**PROBLEM DETAILS:**
Begin at the line containing "tenant : BitVec 16" in the entries below and end at the line containing "hdisp : List W32"; transcribe that range exactly and nothing outside it.

**MATERIAL FOR THE TASK:**
/-- Over written source bytes that no write of the range reaches before they are read, the loop leaves the
register and writes the outputs of the stream of these bytes. -/
theorem rangeLoop_outputs {n : SlotField} (dir : Direction) (vs : List Byte) {s : State} {src dst : Nat}
    (hc : s.Configured n)
    (hapart : src + vs.length ≤ dst ∨ dst + vs.length ≤ src ∨ src = dst)
    (hread : ∀ i < vs.length, s.buf.read (src + i) = vs[i]?) :
    ∃ ys : List Byte, ys.length = vs.length ∧
      ((s.slot n).stream (oneWay dir (vs.map StreamOp.byte))).1 = ys.map StreamOp.byte ∧
      (rangeLoop (Slot.byteOp · dir) n vs.length src dst s).slots =
        (s.setReg n ((s.slot n).stream (oneWay dir (vs.map StreamOp.byte))).2).slots ∧
      ∀ i < vs.length,
        (rangeLoop (Slot.byteOp · dir) n vs.length src dst s).buf.read (dst + i) = ys[i]? := by
  induction vs generalizing s src dst with
  | nil => exact ⟨[], rfl, rfl, congrArg State.slots (s.setReg_self n).symm, nofun⟩
  | cons v vs ih =>
    rw [List.length_cons] at hapart hread
    have hbyte := rangeByte_written (Slot.byteOp · dir) n (src := src) dst (hread 0 (by omega))
    have heffect := rangeByte_effect (Slot.byteOp · dir) n src dst s
    have hslot : (rangeByte (Slot.byteOp · dir) n src dst s).slot n =
        { s.slot n with reg := ((s.slot n).byteOp dir v).1 } := by
      rw [hbyte, State.memWrite_slot, State.setReg_slot_same _ hc.1]
    obtain ⟨ys, hlength, hout, hslots, hys⟩ := ih (src := src + 1) (dst := dst + 1)
      (heffect.configured hc) (by omega) fun i hi => by
        rw [heffect.outside _ (by omega), show src + 1 + i = src + (i + 1) by omega,
          hread (i + 1) (by omega), List.getElem?_cons_succ]
    rw [hslot] at hout hslots
    refine ⟨((s.slot n).byteOp dir v).2 :: ys, congrArg (· + 1) hlength,
      congrArg (StreamOp.byte ((s.slot n).byteOp dir v).2 :: ·) hout, ?_, fun i hi => ?_⟩
    · rw [List.length_cons, rangeLoop, hslots, hbyte, State.setReg_slots, State.memWrite_slots,
        ← State.setReg_slots, State.setReg_setReg]
      rfl
    · cases i with
      | zero =>
        rw [List.length_cons, rangeLoop, (rangeLoop_effect ..).outside _ (by omega), hbyte]
        exact Memory.read_write_same ..
      | succ i =>
        rw [List.length_cons, rangeLoop, show dst + (i + 1) = dst + 1 + i by omega,
          hys i (Nat.lt_of_succ_lt_succ hi), List.getElem?_cons_succ]

/-- Settles O50: the stream of byte commands leaves the slots and gives the outputs of
`rangeLoop_outputs`. -/
theorem rangeWritesTheByteOutputs : Obligations.RangeWritesTheByteOutputs := by
  intro s dir n src dst len vs hc hsrc hdst hapart hlength hread
  have hapart' : src.toNat + vs.length ≤ dst.toNat ∨ dst.toNat + vs.length ≤ src.toNat ∨
      src.toNat = dst.toNat := by
    rw [hlength]
    exact hapart.imp_right (Or.imp_right (congrArg BitVec.toNat))
  obtain ⟨ys, hys, hout, hslots, hbytes⟩ :=
    rangeLoop_outputs dir vs hc hapart' fun i hi => hread i (hlength ▸ hi)
  obtain ⟨r, hrun⟩ := runStream_ok hc (oneWay dir (vs.map StreamOp.byte))
  rw [hlength] at hys hslots hbytes
  rw [hout] at hrun
  exact ⟨ys, _, _, hys, hrun, exec_rangeInstr_ok hc dir hsrc hdst, rfl, hslots, hbytes,
    (rangeLoop_effect ..).outside⟩

end Sys2Proof.Machine
end
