structure QueueRegs where
  base : BitVec 39
  en : Bool
  ien : Bool
  vec : Byte
  lsize : BitVec 5
  tenant : BitVec 16
  cls : BitVec 2
  weight : Byte
  head : W32
  tail : W32
  ovr : Bool
  blocked : Bool
  late : BitVec 16
  deficit : Int
deriving DecidableEq, Repr

/-- The ready pool. `reserving` lists the nodes for which tiles are kept, the earliest reservation first (R290). MODEL: `pipes` holds the
contents of pipeline snapshot sections, whose layout the spec leaves open, by the number that the section carries (R301, R307). -/
structure Pool where
  nodes : List Node
  accepted : Nat
  turns : Nat
  lastRead : Byte
  rr : Vector Byte 4
  reserving : List W32
  age1 : BitVec 16
  age2 : BitVec 16
  age3 : BitVec 16
  lead : BitVec 16
  slice : BitVec 16
  quantum : BitVec 16
  mirror : Bool
  hdisp : List W32
  queues : Vector QueueRegs 256
  pipes : Table Pipe
deriving DecidableEq, Repr

/-! ## Versioned memory -/

/-- Metadata of a line of the versioned span, by line number (R354). -/
structure LineMeta where
  stamp : BitVec 48
  chain : List Nat
  owner : Byte
  intv : BitVec 24
  tent : Bool
  undo : Bool
deriving DecidableEq, Repr

/-- A record of the version store (R355): its 128 bytes and header fields. For a tentative record, `viaCkpt` and
`viaPlain` say that a store of it used a translation with CKPT = 1, or with CKPT = 0 (R353, R370, R371). While `u` is set,
`intv` is the tag of the interval whose undo value the record holds (R370). -/
structure Record where
  line : Nat
  data : List Byte
  stamp : BitVec 48
  kind : BitVec 2
  u : Bool
  poison : BitVec 2
  tag : Option SealTag
  viaCkpt : Bool
  viaPlain : Bool
  intv : BitVec 24
deriving DecidableEq, Repr

/-- A transaction slot (R361 to R364). `status` is none while PENDING. -/
structure Tx where
  snapshot : Nat
  status : Option Byte
  ended : Bool
  stamp : BitVec 48
  lines : List Nat
  node : W32
  share : Option Nat
deriving DecidableEq, Repr

/-- Versioned memory. `waiting` holds the messages of other packages that wait at this home, each as its event, with the time, in ns,
since which it waits for a version record (R366); one without a time waits behind such a message of its flow (R328), or for storage
(R251). -/
structure Versions where
  clock : BitVec 48
  vsbase : BitVec 17
  gib : BitVec 10
  scount : BitVec 10
  sfirst : BitVec 9
  mbase : BitVec 9
  bound : BitVec 16
  lines : Table LineMeta
  records : Table Record
  txs : Table Tx
  nodeSnaps : List Nat
  pass : W32
  nextTag : BitVec 24
  rebasing : Bool
  waiting : List (Option Nat × Instr)
deriving DecidableEq, Repr

/-! ## Fabric, time, host and management -/

/-- A message of Jaroc Link: its 16-byte header and what follows, the global port and the virtual lane by which it leaves (R326,
R328), and the SEQ of its first flit with the STOP mask its flits carry (R325). `via` is the port and the lane by which a
message that only passes through came in. -/
structure Message where
  header : BitVec 128
  body : List Byte
  port : Nat
  lane : Nat
  seq : Byte
  stop : Byte
  via : Option (Nat × Nat)
deriving DecidableEq, Repr

/-- A contribution or partial that a link unit holds (R338, R339), with the error that marks its epoch (R340) and the attributes of
the contributor's page. -/
structure Part where
  contributor : Nat
  epoch : Nat
  line : Nat
  level : Nat
  values : List W32
  err : Bool
  attr : Nat
deriving DecidableEq, Repr

/-- A reduction window. `progress` is the time, in ns, of its last progress (R341), and `denied` that since which the home's write of
a merged line waits for a version record (R366). -/
structure RedWindow where
  pbase : BitVec 51
  en : Bool
  ncon : BitVec 10
  accm : Bool
  op : BitVec 2
  fmt : BitVec 4
  lines : BitVec 23
  list : BitVec 43
  lwa : BitVec 54
  epoch : W32
  err : Bool
  mism : Bool
  busy : Bool
  parts : List Part
  sent : List Part
  given : Table Nat
  merged : List (Nat × Nat)
  bad : List Nat
  progress : Nat
  denied : Option Nat
deriving DecidableEq, Repr

/-- The package time base (R342 to R344). `hold` is how many ns of the reference clock TIME still holds (R344). MODEL:
`rate` is the rate against the reference clock in ppm, plus 100, and `rest` what is left of the time passed, in millionths of the unit of
TIMEF (R342); `syncs` numbers the Syncs that set the rate. -/
structure TimeBase where
  ns : W64
  frac : BitVec 16
  en : Bool
  gm : BitVec 10
  lock : Bool
  hops : Byte
  offset : W32
  synced : Bool
  hold : W64
  rate : BitVec 8
  rest : Nat
  syncs : Nat
deriving DecidableEq, Repr

/-- `waits` holds the unfinished accesses that use an entry which the shootdown in progress has dropped (R259). -/
structure Shootdown where
  vpn : BitVec 45
  root : BitVec 35
  count : W32
  allroot : Bool
  allva : Bool
  busy : Bool
  tlbdone : Bool
  done : Bool
  lost : Bool
  seq : W32
  curVa : Nat
  curPages : Nat
  curRoot : Nat
  curAllRoot : Bool
  curAllVa : Bool
  waits : List (BitVec 23)
deriving DecidableEq, Repr

structure Keys where
  data : Vector W64 12
  slots : Table (BitVec 768)
deriving DecidableEq, Repr

/-- The readiness map of R408, as the three registers hold it, and the bits that have been 1 since power-up: a bit
becomes 1 at most once. -/
structure Ready where
  mem : W64
  eng : W64
  tile : W64
  onceMem : W64
  onceEng : W64
  onceTile : W64
deriving DecidableEq, Repr

/-- What the bridge sends towards the host (R345, R346). -/
inductive HostOut where
  | data (bytes : List Byte)
  | poisoned
  | unsupported
  | msix (vector : Byte)
  | internalError
  /-- The completion of a configuration read. -/
  | config (value : W32)
  /-- The completion of a configuration write. -/
  | configured
  /-- Advanced error reporting of a poisoned completion (R398). -/
  | aer
deriving DecidableEq, Repr

/-- Where a host access leads (R346, R347). -/
inductive HostPlace where
  | zero
  | unsupported
  | at_ (gpa : Nat)
deriving DecidableEq, Repr

/-- A host access (R346): the BAR, the offset in it, where the mappings of its arrival lead it (R347), and the bytes of a write or the
length of a read. -/
structure HostAccess where
  bar : BitVec 1
  off : Nat
  place : HostPlace
  write : Option (List Byte)
  size : Nat
deriving DecidableEq, Repr
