/-- Bytes [pa, pa+n) of one line or one SRAM place, with whether they carry poison. -/
def State.readPart (s : State) (leaf : Leaf) (view : View) (pa n : Nat) : Res (List Byte × Bool) :=
  let l := pa / 128
  let got : List Byte × Option SealTag := match s.versionOf leaf view l with
    | none => (s.mem.bytes pa n, if pa < hbmEnd then tget s.seals l else none)
    | some v => ((v.1.drop (pa - lineAddr l)).take n, v.2.2)
  if s.scratchBusy pa then .error .stall
  else if (s.badPart leaf view pa n).isSome then .ok (List.replicate n 0, true)
  else if !s.tagOk leaf got.2 then .error (.integrity pa)
  else .ok ((got.1.zipIdx).map fun e => s.sealView leaf got.2 (s.group (pa + e.2)) e.1, false)

/-- The pieces of [pa, pa+n) that lie in one line each; `fuel` bounds their number. -/
def pieces : Nat → Nat → Nat → List (Nat × Nat)
  | 0, _, _ => []
  | fuel + 1, pa, n =>
    if n = 0 then []
    else
      let k := min n (128 - pa % 128)
      (pa, k) :: pieces fuel (pa + k) (n - k)

/-- Bytes of the own package under a leaf; the flag says that an uncorrectable error is among them. -/
def State.readLocal (s : State) (leaf : Leaf) (view : View) (pa n : Nat) : Res (List Byte × Bool) :=
  (pieces (n / 128 + 2) pa n).foldlM (init := ([], false)) fun acc e => do
    let r ← s.readPart leaf view e.1 e.2
    return (acc.1 ++ r.1, acc.2 || r.2)

/-- The granule in which bytes [pa, pa+n) read with an error have it. -/
def State.granuleInError (s : State) (leaf : Leaf) (view : View) (pa n : Nat) : Nat :=
  ((pieces (n / 128 + 2) pa n).findSome? fun e => s.badPart leaf view e.1 e.2).getD pa

/-- Read that consumes errors: an uncorrectable error ends it (R396). -/
def State.readChecked (s : State) (leaf : Leaf) (view : View) (pa n : Nat) : Res (List Byte) := do
  let r ← s.readLocal leaf view pa n
  if r.2 then .error (.consumed (s.granuleInError leaf view pa n)) else return r.1

/-- Bytes of one line or one SRAM place written with a carried stamp. Plain writes to versioned lines stall while the package
rebases its stamps; a write from another package takes a stamp and is none of them (R357). -/
def State.writePart (s : State) (w : Writer) (leaf : Leaf) (pa : Nat) (bs : List Byte) (stamp : Nat) (plain : Bool := true) :
    Res State := do
  let l := pa / 128
  let s1 := s.markUnrollable w leaf (s.group pa)
  if pa < hbmEnd then
    if plain && leaf.ver && s.versions.rebasing then .error .stall
    else
      let s2 ← if leaf.ver || leaf.ckpt then s1.beforeWrite w leaf l stamp else .ok s1
      return (s2.sealWrite leaf l pa bs.length).put pa bs
  else if s.scratchBusy pa then .error .stall
  else return s1.put pa bs

/-- A write of bytes of the own package, line by line, carrying the commit clock's value (R357, R358). -/
def State.writeLocal (s : State) (w : Writer) (leaf : Leaf) (pa : Nat) (bs : List Byte) (plain : Bool := true) : Res State :=
  (pieces (bs.length / 128 + 2) pa bs.length).foldlM (init := s) fun s e =>
    s.writePart w leaf e.1 ((bs.drop (e.1 - pa)).take e.2) s.versions.clock.toNat plain

/-- A leaf with every right and no attribute: what an agent that is not translated uses. -/
def openLeaf : Leaf :=
  { base := 0, size := 2 ^ 48, r := true, w := true, mt := 0, ver := false, ckpt := false, sealed := false, key := 0 }

/-- NODE of an error record: the node number of a handle, or none (R401). -/
def State.recordNode (s : State) (node : Option W32) : W32 :=
  match node.bind s.node? with
  | some n => BitVec.ofNat 32 n.number
  | none => 0xFFFFFFFF

/-- FLAGS of an error that ends or rolls back a node: ROLL, or UNROLL for an unrollable interval (R371, R398,
R401). -/
def State.rollFlags (s : State) (node : Option W32) (cause : Byte) : Byte :=
  match node.bind s.node? with
  | some n => if n.ckpt && (cause == causePoison || cause == causeSegchk) then (if n.unrollable then 0x10 else 0x04) else 0
  | none => 0

/-- SEV of an error: contained, or 2 when it gives the node a cause (R401). -/
def severity (cause : Byte) : Byte := if cause = 0 then 1 else 2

**RESPONSE FOR THIS EXERCISE:**
  tenant : BitVec 16
  cls : BitVec 2
  weight : Byte
  head : W32
  tail : W32
  ovr : Bool
  blocked : Bool
  late : BitVec 16
  deficit : Int
deriving DecidableEq, Repr

/-- The ready pool. `reserving` lists the nodes for which tiles are kept, the earliest reservation first (R290). MODEL: `pipes` holds the
contents of pipeline snapshot sections, whose layout the spec leaves open, by the number that the section carries (R301, R307). -/
structure Pool where
  nodes : List Node
  accepted : Nat
  turns : Nat
  lastRead : Byte
  rr : Vector Byte 4
  reserving : List W32
  age1 : BitVec 16
  age2 : BitVec 16
  age3 : BitVec 16
  lead : BitVec 16
  slice : BitVec 16
  quantum : BitVec 16
  mirror : Bool
  hdisp : List W32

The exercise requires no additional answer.